After harvesting and mapping, all metadata is stored in the OpenLink Virtuoso graph database, which serves as the single source of truth for every graph interface. The graph can be accessed directly from this database via its Virtuoso SPARQL endpoint.

As the Helmholtz Knowledge Graph is rapidly growing, comprising currently more than 250 million triples, an additional graph index is build using QLever to improve query performance. The QLever SPARQL endpoint provides significantly faster query execution and should therefore be used as the primary endpoint for most use cases.

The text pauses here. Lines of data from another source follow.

/-- The data of packet x in the stitch: swatches granted in the stitch before move (R19). -/
def movePkt (x : Pkt) (m : Mach) : Mach :=
  if x.path = 1 then
    let m := abortCross x (crossed x x.moved x.grant m)
    m.updPkt x.id fun x => { x with moved := x.moved + x.grant, grant := 0, ran := x.grant != 0 }
  else if x.path = 2 then
    let m := crossed x x.read x.grant m
    let m := forAll x.wgrant (fun s m => if m.powered (64 + slotDie s) then m.bump (Die.WRITES (slotDie s)) 1 else m) m
    let m := forAll ((x.cells.drop (x.read - x.freed)).take x.grant)
      (fun s m => if m.powered (64 + slotDie s) then m.bump (Die.READS (slotDie s)) 1 else m) m
    m.updPkt x.id fun x =>
      { x with ran := x.grant != 0 || x.wgrant.length != 0
               cells := x.cells ++ x.wgrant
               moved := x.moved + x.wgrant.length, wgrant := []
               read := x.read + x.grant, grant := 0 }
  else m

def moveData (m : Mach) : Mach := forAll m.core.pkts movePkt m

/-! ### The schedule phase (R168) -/

/-- The place of an input in the rotating pointer of stitch n (R168): P0 to P63, needle, seams, CE0 to CE3. -/
def pointerPlace (m : Mach) (input : Nat) : Nat := (input + 71 - m.now.stitch % 71) % 71

/-- Packets of a list in the order of the rotating pointer, and by arrival within an input. -/
def inPointerOrder (m : Mach) (l : List Pkt) : List Pkt :=
  let at' := fun k => l.filter fun x => pointerPlace m x.input == k
  (List.range 71).flatMap at'

/-- Grant an express packet the swatches it has presented, within the staging credits (R170). -/
def grantExpress (x : Pkt) (m : Mach) : Mach :=
  let n := min (x.held - x.moved - x.grant) (creditsFree m x)
  stagedUse x n (m.updPkt x.id fun x => { x with grant := x.grant + n })

/-- The output's express bit (R169). -/
def expressAllowed (m : Mach) (p : Nat) : Bool :=
  if p < 64 then bitAt (m.rd Fab.EXPRESS_MASK) p else bitAt (m.rd Fab.EXPRESS_INT) (p - 64)

/-- The time gates stay open for an express packet (R347). -/
def gatesExpress (m : Mach) (p c len : Nat) : Bool :=
  p ≥ 64 || (List.range (ceilDiv len (movesPerStitch m p))).all fun t => gateOpen m p c (m.now.stitch + 1 + t)

/-- The express test (R169). -/
def expressTest (m : Mach) (x : Pkt) : Bool :=
  let p := x.output
  let others := m.core.pkts.filter fun y => y.output == p && y.id != x.id
  expressAllowed m p &&
  !(others.any fun y => y.path == 2 && y.cls == x.cls) &&
  !(others.any fun y => y.path == 1) &&
  !(others.any fun y => y.path == 2 && y.ran && y.ready.isSome && y.read < y.len) &&
  ((x.input < 67 && lineRate m x.input ≤ lineRate m p) || (x.held == x.len && x.len ≤ creditsFree m x)) &&
  gatesExpress m p x.cls x.len && peakOpen m p x.cls

/-- A first grant in queue (p, c): figures of R350. -/
def noteFigures (p c delay : Nat) (m : Mach) : Mach :=
  m.updCore fun k => { k with figures := Tab.upd QFigures.reset k.figures (queueKey p c) fun f =>
    { f with delayMax := max f.delayMax delay, delaySum := min (f.delaySum + delay) (2 ^ 32 - 1), pkts := f.pkts + 1 } }

/-- A packet takes the express path (R169, R343, R350). -/
def goExpress (x : Pkt) (m : Mach) : Mach :=
  let m := m.updPkt x.id fun x => { x with path := 1 }
  let m := quadCount Quad.EXPRESS_PKTS (sideQuadrant x.output) 1 m
  let m := putVtime x.output (vtime m x.output + wfqCost m x.output x.cls x.len) m
  grantExpress { x with path := 1 } (noteFigures x.output x.cls 0 m)

/-- Response-kind class; class 63 always is (R172, R341). -/
def respKind (m : Mach) (c : Nat) : Bool := c == 63 || bitAt (m.rd Fab.RESP_CLASSES) c

/-- The threshold limit of a class (R173). -/
def threshLimit (m : Mach) (c : Nat) : Nat :=
  let f := m.core.latch.getD (freeSlots m)
  let f := if respKind m c then f else f - m.rd Fab.RSV_RESP
  f * 2 ^ byteAt (m.rd Adm.ALPHA) c / 64

/-- What an input's traffic is charged to a slice's quota: slices' own packets never are (R312). -/
def quotaApplies (x : Pkt) : Bool := x.input < 67 && x.slice < 4096

/-- The first admission test that a packet fails: 0 free space, 1 quota, 2 threshold (R172). -/
def admissionFail (m : Mach) (x : Pkt) : Option Nat :=
  let free := freeSlots m - (if respKind m x.cls then 0 else m.rd Fab.RSV_RESP)
  if free < x.len then some 0
  else if quotaApplies x && sliceHeldSlots m x.slice + x.len > m.rd (Slc.SLC_BS_QUOTA x.slice) then some 1
  else if queueDepth m x.output x.cls + x.len > threshLimit m x.cls then some 2
  else none

/-- A refused packet stays at its input; the refusal is counted and raised (R172). -/
def refuseAdmission (x : Pkt) (why : Nat) (m : Mach) : Mach :=
  let q := sideQuadrant x.output
  let m := quadCount (if why = 0 then Quad.REFUSE_FREE else if why = 1 then Quad.REFUSE_QUOTA else Quad.REFUSE_ALPHA) q 1 m
  let m := quadRaise q 0 { noCtx with slice := x.slice, cause := why } m
  if why = 1 then setCause x.slice 4 m else m

/-- A packet is admitted: every slot it needs is reserved at once (R174). -/
def admitPkt (x : Pkt) (m : Mach) : Mach := refreshHeld x.slice (m.updPkt x.id fun x => { x with path := 2 })

/-- A packet that its slice's class hold keeps at the input (R314). -/
def classHeld (m : Mach) (x : Pkt) : Bool := x.kind < 4 && x.slice < 4096 && x.input < 67 && kindHeld m x.slice x.kind

/-- Step 4 of R168 for one newly presented packet. -/
def judgeExpress (x : Pkt) (m : Mach) : Mach := if expressTest m x then goExpress x m else m

/-- Step 5 of R168 for one packet that did not go express. -/
def judgeAdmission (x : Pkt) (m : Mach) : Mach :=
  if storeOff m then refuseOff x.input x.id x.slice x.io x.output (dropPkts (fun y => y.id == x.id) m)
  else
    match admissionFail m x with
    | some why => refuseAdmission x why m
    | none => admitPkt x m
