-- ==== Sys2Proof/Machine/Directory.lean ====
section
/-! DEFINITION. The directory of the coherence slices (chapters 8 and 9): entries, the transient line table,
snoops, mirror records, the home line cache's slots, Lost lines and their log, and what a slice sends. -/

namespace Sys2Proof.Machine

def Mach.updCoh (m : Mach) (f : Coh → Coh) : Mach := { m with coh := f m.coh }

/-! ### Entries (R213 to R217) -/

def eSharers (e : Nat) : Nat := getBits e 0 64
def eLine (e j : Nat) : Nat := getBits e (64 + 3 * j) 3
def eOwner (e : Nat) : Nat := getBits e 76 6
def eHlc (e : Nat) : Nat := getBits e 82 4
def eHot (e : Nat) : Nat := getBits e 86 4
def eTag (e : Nat) : Nat := getBits e 92 20
def eSlice (e : Nat) : Nat := getBits e 112 12
def withSharers (e v : Nat) : Nat := setBits e 0 64 v
def withLine (e j v : Nat) : Nat := setBits e (64 + 3 * j) 3 v
def withOwner (e v : Nat) : Nat := setBits e 76 6 v
def withHlc (e v : Nat) : Nat := setBits e 82 4 v
def withHot (e v : Nat) : Nat := setBits e 86 4 v
def withTrans (e : Nat) (b : Bool) : Nat := setBit e 90 b

/-- A fresh entry of a sector charged to a slice. -/
def freshEntry (tag slice : Nat) : Nat := setBits (setBits 0 92 20 tag) 112 12 slice

/-- Where a sector is kept: slice, slot, tag. -/
structure Place where
  c    : Nat
  slot : Nat
  tag  : Nat
  deriving DecidableEq, Repr

/-- Slot I, tag and slice of a sector number S (R213), with the half that its home selects in twin mode (R384). -/
def placeOf (m : Mach) (s : Nat) (home : Nat) : Place :=
  let k := m.rd Coh.INDEX_BITS
  let t := s / 2 ^ (k + 2)
  let i := Nat.xor (s / 4 % 2 ^ k) t
  let half := if m.rd Coh.DIR_MODE = 1 then 2 ^ 23 * Nat.xor (home % 2) (m.role % 2) else 0
  ⟨Nat.xor (s % 4) (t % 4), i + half, t⟩

/-- The sector number of a place (R213). -/
def sectorOf (m : Mach) (p : Place) : Nat :=
  let k := m.rd Coh.INDEX_BITS
  let i := p.slot % 2 ^ k
  p.tag * 2 ^ (k + 2) + Nat.xor i p.tag % 2 ^ k * 4 + Nat.xor p.c (p.tag % 4)

/-- Fabric address of line j of a place. -/
def lineAddr (m : Mach) (p : Place) (j : Nat) : Nat := sectorOf m p * 256 + 64 * j

/-- The window of an address that a slice acts for: enabled or draining. -/
def cohWindow (m : Mach) (a : Nat) : Option Nat := findWindowOrDraining m a

/-- The place of a sector, by the home of its window. -/
def placeOfSector (m : Mach) (s : Nat) : Place :=
  placeOf m s (match cohWindow m (s * 256) with
    | some w => m.rd (Win.W_HOME w)
    | none => m.role)

def placeOfAddr (m : Mach) (a : Nat) : Place := placeOfSector m (a / 256)

def slotKey (p : Place) : Nat := p.c * 2 ^ 24 + p.slot

/-- The entry of a slot. -/
def Mach.slotEntry (m : Mach) (p : Place) : Nat := Tab.get 0 m.coh.dir (slotKey p)

/-- The slot holds the sector of a place. -/
def holds (m : Mach) (p : Place) : Bool := m.slotEntry p != 0 && eTag (m.slotEntry p) == p.tag

/-- The transient line table entry of a sector (R219). -/
def Mach.tltOf (m : Mach) (p : Place) : Option Tlt :=
  m.coh.tlt.find? fun t => t.c == p.c && t.slot == p.slot && t.tag == p.tag

/-- A line of the table; idle when the sector has no entry. -/
def Mach.tline (m : Mach) (p : Place) (j : Nat) : TLine :=
  match m.tltOf p with
  | some t => t.lines.getD j TLine.idleLine
  | none => TLine.idleLine

def Tlt.place (t : Tlt) : Place := ⟨t.c, t.slot, t.tag⟩

/-- A fill-ahead of the sector is in flight: a TLT entry records it (R259). -/
def aheadOf (m : Mach) (sector : Nat) : Bool := m.coh.hpend.any fun h => h.op == 6 && h.sector == sector

/-- The sector has an entry in the transient line table: for its lines, its eviction, or a fill-ahead (R219, R259). -/
def inTlt (m : Mach) (p : Place) : Bool := (m.tltOf p).isSome || aheadOf m (sectorOf m p)

/-- TLT_USED: entries that slice c holds, those of fill-aheads and of reservation queues of slots without one among them (R219, R238,
R259). -/
def tltUsed (m : Mach) (c : Nat) : Nat :=
  (m.coh.tlt.filter fun t => t.c == c).length + (m.coh.hpend.filter fun h => h.op == 6 && h.c == c).length +
  (m.coh.rsv.filter fun e => e.1 / 2 ^ 24 == c && !(m.coh.tlt.any fun t => t.c * 2 ^ 24 + t.slot == e.1)).length

/-- Directory code of a transient state (R217, R228). -/
def TState.code : TState → Nat
  | .idle => 0
  | .r | .re => 4
  | .bS | .bE | .bC | .bI => 5
  | .w => 6
  | .m | .a => 7

/-- Stable state of line j: under a transient one, the state it is based on. -/
def stableOf (m : Mach) (p : Place) (j : Nat) : Nat :=
  let t := m.tline p j
  if t.st != .idle then t.base else if holds m p then eLine (m.slotEntry p) j else 0

/-! ### Mirror records (R388 to R392) -/

/-- Records are queued: this twin is home and the pair runs (R388). -/
def mirrorOn (m : Mach) : Bool := m.rd Twin.TWIN_STATE == 2 || m.rd Twin.TWIN_STATE == 7

/-- Places that slice c's mirror queue holds. -/
def mirrorUsed (m : Mach) (c : Nat) : Nat :=
  ((Tab.get [] m.coh.mq c).map fun x => if x.record.ty = 6 then 2 else 1).sum

/-- The home twin of a slot (R384). -/
def slotHome (m : Mach) (p : Place) : Nat := if p.slot < 2 ^ 23 then m.role else 1 - m.role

Please note that the hardware resources of the SPARQL endpoints are limited. Complex queries that produce large Cartesian products, for example, through extensive use of UNION statements, may result in out of memory errors. See SPARQL: Querying the Helmholtz Knowledge Graph for further details.

Web UI

The graph can also be explored via the graphical user interface. The UI supports free-text search and categorical filtering, enabling intuitive data exploration without requiring knowledge of a specific query language. This search functionality arises from an OpenSearch index which is build directly from the graph. In a nutshell, entities are grouped according to the categories defined in the data model and indexed in OpenSearch in combination with their directly connected entities.

This makes it possible to search not only entities themselves but also for their immediate relationships. For example, looking up a Person will reveal not only core information like name and identifier, but also related entities such as documents authored by that Person or affiliated Institutions. While this approach preserves the connected nature of the underlying graph, only direct relationships can be identified through this interface. More complex queries require the use of SPARQL. For further details, see the graphical user interface documentation.

Indexing of RDF data

The final step bridges the gap between a complex graph and a fast, searchable web interface.

  • The QLever Mirror: Before indexing begins, an automated job dumps the Virtuoso graph into QLever. This provides a high-performance environment for the intensive SPARQL queries required for the next stage.
  • Graph-to-Relational Mapping: A specialized repository queries QLever (instead of Virtuoso) to leverage its superior read performance. It uses the internal data model to flatten complex graph connections (e.g., links between Documents, People, and Organizations) into an OpenSearch index.

Categorization Logic

To keep the UI organized, the indexer filters graph nodes into 8 primary categories based on their internal model types. If a graph node does not match one of these types, it remains in the Knowledge Graph but is not indexed for the UI.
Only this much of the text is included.